Check each line of the listing for the string "write", then state how many lines have it. Only the number is wanted.
= = = = =
-- ==== Sys2Proof/Laws/Memory.lean ====
section
/-!
SUPPORT. Device memory: what a read gives after a write, and the canonical form that every write keeps.
-/

namespace Sys2Proof.Machine

@[simp] theorem length_natToBytes (n x : Nat) : (natToBytes n x).length = n := by
  induction n generalizing x with
  | zero => rfl
  | succ n ih => simp [natToBytes, ih]

/-- Little-endian bytes read back. -/
theorem bytesToNat_natToBytes (n x : Nat) : bytesToNat (natToBytes n x) = x % 256 ^ n := by
  induction n generalizing x with
  | zero => simp [natToBytes, bytesToNat, Nat.mod_one]
  | succ n ih =>
    simp only [natToBytes, bytesToNat, ih, BitVec.toNat_ofNat]
    rw [show (256 : Nat) ^ (n + 1) = 256 * 256 ^ n from by rw [Nat.pow_succ, Nat.mul_comm], Nat.mod_mul]

theorem bytesToNat_lt (l : List Byte) : bytesToNat l < 256 ^ l.length := by
  induction l with
  | nil => simp [bytesToNat]
  | cons b l ih =>
    simp only [bytesToNat, List.length_cons, Nat.pow_succ]
    have := b.isLt
    omega

/-- A byte read after one byte is written. -/
theorem State.byte_setByte (s : State) (a a' : Nat) (b : Byte) :
    (s.setByte a b).byte a' = if a' = a then b else s.byte a' := by
  simp [State.byte, State.setByte, Tab.get_set]

/-- A byte read after a string of bytes is written. -/
theorem State.byte_setBytes (s : State) (a a' : Nat) (l : List Byte) :
    (s.setBytes a l).byte a' = if a ≤ a' ∧ a' < a + l.length then l.getD (a' - a) 0 else s.byte a' := by
  induction l generalizing s a with
  | nil => simp [State.setBytes]
  | cons b l ih =>
    simp only [State.setBytes, ih, State.byte_setByte, List.length_cons]
    by_cases h1 : a' = a
    · subst h1; simp
    · by_cases h2 : a + 1 ≤ a' ∧ a' < a + 1 + l.length
      · have h3 : a ≤ a' ∧ a' < a + (l.length + 1) := by omega
        rw [if_pos h2, if_pos h3]
        have : a' - a = (a' - (a + 1)) + 1 := by omega
        rw [this, List.getD_cons_succ]
      · have h3 : ¬ (a ≤ a' ∧ a' < a + (l.length + 1)) := by omega
        rw [if_neg h2, if_neg h3, if_neg h1]

/-- A write of bytes changes nothing but memory. -/
theorem State.setBytes_eq (s : State) (a : Nat) (l : List Byte) :
    s.setBytes a l = { s with mem := (s.setBytes a l).mem } := by
  induction l generalizing s a with
  | nil => rfl
  | cons b l ih =>
    have h : (s.setByte a b).setBytes (a + 1) l =
      { s.setByte a b with mem := ((s.setByte a b).setBytes (a + 1) l).mem } := ih _ _
    simpa [State.setBytes, State.setByte] using h

@[simp] theorem State.setBytes_pending (s : State) (a : Nat) (l : List Byte) :
    (s.setBytes a l).pending = s.pending := by rw [State.setBytes_eq]
@[simp] theorem State.setBytes_fresh (s : State) (a : Nat) (l : List Byte) :
    (s.setBytes a l).fresh = s.fresh := by rw [State.setBytes_eq]
@[simp] theorem State.setBytes_lost (s : State) (a : Nat) (l : List Byte) :
    (s.setBytes a l).lost = s.lost := by rw [State.setBytes_eq]
@[simp] theorem State.setBytes_carrels (s : State) (a : Nat) (l : List Byte) :
    (s.setBytes a l).carrels = s.carrels := by rw [State.setBytes_eq]
@[simp] theorem State.setBytes_halts (s : State) (a : Nat) (l : List Byte) :
    (s.setBytes a l).halts = s.halts := by rw [State.setBytes_eq]
@[simp] theorem State.setBytes_ownChip (s : State) (a : Nat) (l : List Byte) :
    (s.setBytes a l).ownChip = s.ownChip := by rw [State.setBytes_eq]
@[simp] theorem State.setBytes_gateOnly (s : State) (a : Nat) (l : List Byte) :
    (s.setBytes a l).gateOnly = s.gateOnly := by rw [State.setBytes_eq]
@[simp] theorem State.setBytes_tick (s : State) (a : Nat) (l : List Byte) :
    (s.setBytes a l).tick = s.tick := by rw [State.setBytes_eq]
@[simp] theorem State.setBytes_plans (s : State) (a : Nat) (l : List Byte) :
    (s.setBytes a l).plans = s.plans := by rw [State.setBytes_eq]
@[simp] theorem State.setBytes_hbm (s : State) (a : Nat) (l : List Byte) :
    (s.setBytes a l).hbm = s.hbm := by rw [State.setBytes_eq]
@[simp] theorem State.setBytes_links (s : State) (a : Nat) (l : List Byte) :
    (s.setBytes a l).links = s.links := by rw [State.setBytes_eq]
@[simp] theorem State.setBytes_chain (s : State) (a : Nat) (l : List Byte) :
    (s.setBytes a l).chain = s.chain := by rw [State.setBytes_eq]
@[simp] theorem State.setBytes_seg (s : State) (a : Nat) (l : List Byte) :
    (s.setBytes a l).seg = s.seg := by rw [State.setBytes_eq]
@[simp] theorem State.setBytes_host (s : State) (a : Nat) (l : List Byte) :
    (s.setBytes a l).host = s.host := by rw [State.setBytes_eq]
@[simp] theorem State.setBytes_census (s : State) (a : Nat) (l : List Byte) :
    (s.setBytes a l).census = s.census := by rw [State.setBytes_eq]
@[simp] theorem State.setBytes_keepers (s : State) (a : Nat) (l : List Byte) :
    (s.setBytes a l).keepers = s.keepers := by rw [State.setBytes_eq]
@[simp] theorem State.setBytes_gauges (s : State) (a : Nat) (l : List Byte) :
    (s.setBytes a l).gauges = s.gauges := by rw [State.setBytes_eq]
@[simp] theorem State.setBytes_train (s : State) (a : Nat) (l : List Byte) :
    (s.setBytes a l).train = s.train := by rw [State.setBytes_eq]
@[simp] theorem State.setBytes_sec (s : State) (a : Nat) (l : List Byte) :
    (s.setBytes a l).sec = s.sec := by rw [State.setBytes_eq]
@[simp] theorem State.setBytes_dict (s : State) (a : Nat) (l : List Byte) :
    (s.setBytes a l).dict = s.dict := by rw [State.setBytes_eq]
@[simp] theorem State.setBytes_start (s : State) (a : Nat) (l : List Byte) :
    (s.setBytes a l).start = s.start := by rw [State.setBytes_eq]
@[simp] theorem State.setBytes_map (s : State) (a : Nat) (l : List Byte) :
    (s.setBytes a l).map = s.map := by rw [State.setBytes_eq]
@[simp] theorem State.setBytes_power (s : State) (a : Nat) (l : List Byte) :
    (s.setBytes a l).power = s.power := by rw [State.setBytes_eq]
@[simp] theorem State.setBytes_sent (s : State) (a : Nat) (l : List Byte) :
    (s.setBytes a l).sent = s.sent := by rw [State.setBytes_eq]
@[simp] theorem State.setLe_pending (s : State) (a n x : Nat) :
    (s.setLe a n x).pending = s.pending := by simp [State.setLe]
@[simp] theorem State.setLe_fresh (s : State) (a n x : Nat) :
    (s.setLe a n x).fresh = s.fresh := by simp [State.setLe]
@[simp] theorem State.setLe_lost (s : State) (a n x : Nat) :
    (s.setLe a n x).lost = s.lost := by simp [State.setLe]
@[simp] theorem State.setLe_carrels (s : State) (a n x : Nat) :
    (s.setLe a n x).carrels = s.carrels := by simp [State.setLe]
@[simp] theorem State.setLe_halts (s : State) (a n x : Nat) :
    (s.setLe a n x).halts = s.halts := by simp [State.setLe]
@[simp] theorem State.setLe_ownChip (s : State) (a n x : Nat) :
    (s.setLe a n x).ownChip = s.ownChip := by simp [State.setLe]
@[simp] theorem State.setLe_gateOnly (s : State) (a n x : Nat) :
    (s.setLe a n x).gateOnly = s.gateOnly := by simp [State.setLe]
@[simp] theorem State.setLe_tick (s : State) (a n x : Nat) :
    (s.setLe a n x).tick = s.tick := by simp [State.setLe]
@[simp] theorem State.setLe_plans (s : State) (a n x : Nat) :
    (s.setLe a n x).plans = s.plans := by simp [State.setLe]
@[simp] theorem State.setLe_hbm (s : State) (a n x : Nat) :
    (s.setLe a n x).hbm = s.hbm := by simp [State.setLe]
@[simp] theorem State.setLe_links (s : State) (a n x : Nat) :
    (s.setLe a n x).links = s.links := by simp [State.setLe]
@[simp] theorem State.setLe_chain (s : State) (a n x : Nat) :
    (s.setLe a n x).chain = s.chain := by simp [State.setLe]
@[simp] theorem State.setLe_seg (s : State) (a n x : Nat) :
    (s.setLe a n x).seg = s.seg := by simp [State.setLe]
@[simp] theorem State.setLe_host (s : State) (a n x : Nat) :
    (s.setLe a n x).host = s.host := by simp [State.setLe]
@[simp] theorem State.setLe_census (s : State) (a n x : Nat) :
    (s.setLe a n x).census = s.census := by simp [State.setLe]
@[simp] theorem State.setLe_keepers (s : State) (a n x : Nat) :
    (s.setLe a n x).keepers = s.keepers := by simp [State.setLe]
@[simp] theorem State.setLe_gauges (s : State) (a n x : Nat) :
    (s.setLe a n x).gauges = s.gauges := by simp [State.setLe]
@[simp] theorem State.setLe_train (s : State) (a n x : Nat) :
    (s.setLe a n x).train = s.train := by simp [State.setLe]
@[simp] theorem State.setLe_sec (s : State) (a n x : Nat) :
    (s.setLe a n x).sec = s.sec := by simp [State.setLe]
@[simp] theorem State.setLe_dict (s : State) (a n x : Nat) :
    (s.setLe a n x).dict = s.dict := by simp [State.setLe]
@[simp] theorem State.setLe_start (s : State) (a n x : Nat) :
    (s.setLe a n x).start = s.start := by simp [State.setLe]
@[simp] theorem State.setLe_map (s : State) (a n x : Nat) :
    (s.setLe a n x).map = s.map := by simp [State.setLe]
@[simp] theorem State.setLe_power (s : State) (a n x : Nat) :
    (s.setLe a n x).power = s.power := by simp [State.setLe]
@[simp] theorem State.setLe_sent (s : State) (a n x : Nat) :
    (s.setLe a n x).sent = s.sent := by simp [State.setLe]

@[simp] theorem State.setBytes_carrel (s : State) (a : Nat) (l : List Byte) (c : BitVec 12) :
    (s.setBytes a l).carrel c = s.carrel c := by simp [State.carrel]

@[simp] theorem State.setLe_carrel (s : State) (a n x : Nat) (c : BitVec 12) :
    (s.setLe a n x).carrel c = s.carrel c := by simp [State.carrel]

theorem State.bytes_congr {s t : State} {a n : Nat} (h : ∀ i, i < n → t.byte (a + i) = s.byte (a + i)) :
    t.bytes a n = s.bytes a n := by
  unfold State.bytes upto
  exact List.map_congr_left fun i hi => h i (List.mem_range.mp hi)

/-- A read of the bytes written. -/
theorem State.bytes_setBytes_same (s : State) (a : Nat) (l : List Byte) :
    (s.setBytes a l).bytes a l.length = l := by
  unfold State.bytes upto
  apply List.ext_getElem
  · simp
  · intro i h1 h2
    simp only [List.getElem_map, List.getElem_range, State.byte_setBytes]
    rw [if_pos (by omega)]
    simp [List.getD_eq_getElem?_getD, h2]

/-- A read that misses the bytes written. -/
theorem State.bytes_setBytes_apart (s : State) {a b n : Nat} (l : List Byte) (h : b + n ≤ a ∨ a + l.length ≤ b) :
    (s.setBytes a l).bytes b n = s.bytes b n := by
  apply State.bytes_congr
  intro i hi
  rw [State.byte_setBytes, if_neg (by omega)]

/-- A number written and read back. -/
theorem State.le_setLe_same (s : State) (a n x : Nat) : (s.setLe a n x).le a n = x % 256 ^ n := by
  unfold State.le State.setLe
  have h := s.bytes_setBytes_same a (natToBytes n x)
  rw [length_natToBytes] at h
  rw [h, bytesToNat_natToBytes]

theorem State.le_setLe_apart (s : State) {a b n m : Nat} (x : Nat) (h : b + m ≤ a ∨ a + n ≤ b) :
    (s.setLe a n x).le b m = s.le b m := by
  unfold State.le State.setLe
  rw [State.bytes_setBytes_apart s _ (by simpa using h)]

theorem State.byte_setLe_apart (s : State) {a b n : Nat} (x : Nat) (h : b < a ∨ a + n ≤ b) :
    (s.setLe a n x).byte b = s.byte b := by
  unfold State.setLe
  rw [State.byte_setBytes, if_neg (by simp; omega)]

@[simp] theorem State.setCarrel_byte (s : State) (c : BitVec 12) (k : Carrel) (a : Nat) :
    (s.setCarrel c k).byte a = s.byte a := rfl

@[simp] theorem State.modCarrel_byte (s : State) (c : BitVec 12) (f : Carrel → Carrel) (a : Nat) :
    (s.modCarrel c f).byte a = s.byte a := rfl

@[simp] theorem State.setCarrel_le (s : State) (c : BitVec 12) (k : Carrel) (a n : Nat) :
    (s.setCarrel c k).le a n = s.le a n := rfl

/-! ### The canonical form -/

theorem State.setByte_memWf (s : State) (a : Nat) (b : Byte) (h : Tab.wf emptyByte s.mem = true) :
    Tab.wf emptyByte (s.setByte a b).mem = true := Tab.wf_set _ _ h

theorem State.setBytes_memWf (s : State) (a : Nat) (l : List Byte) (h : Tab.wf emptyByte s.mem = true) :
    Tab.wf emptyByte (s.setBytes a l).mem = true := by
  induction l generalizing s a with
  | nil => exact h
  | cons b l ih => exact ih _ _ (State.setByte_memWf s a b h)

theorem State.setLe_memWf (s : State) (a n x : Nat) (h : Tab.wf emptyByte s.mem = true) :
    Tab.wf emptyByte (s.setLe a n x).mem = true := State.setBytes_memWf _ _ _ h

end Sys2Proof.Machine
end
= = = = =
Response:
2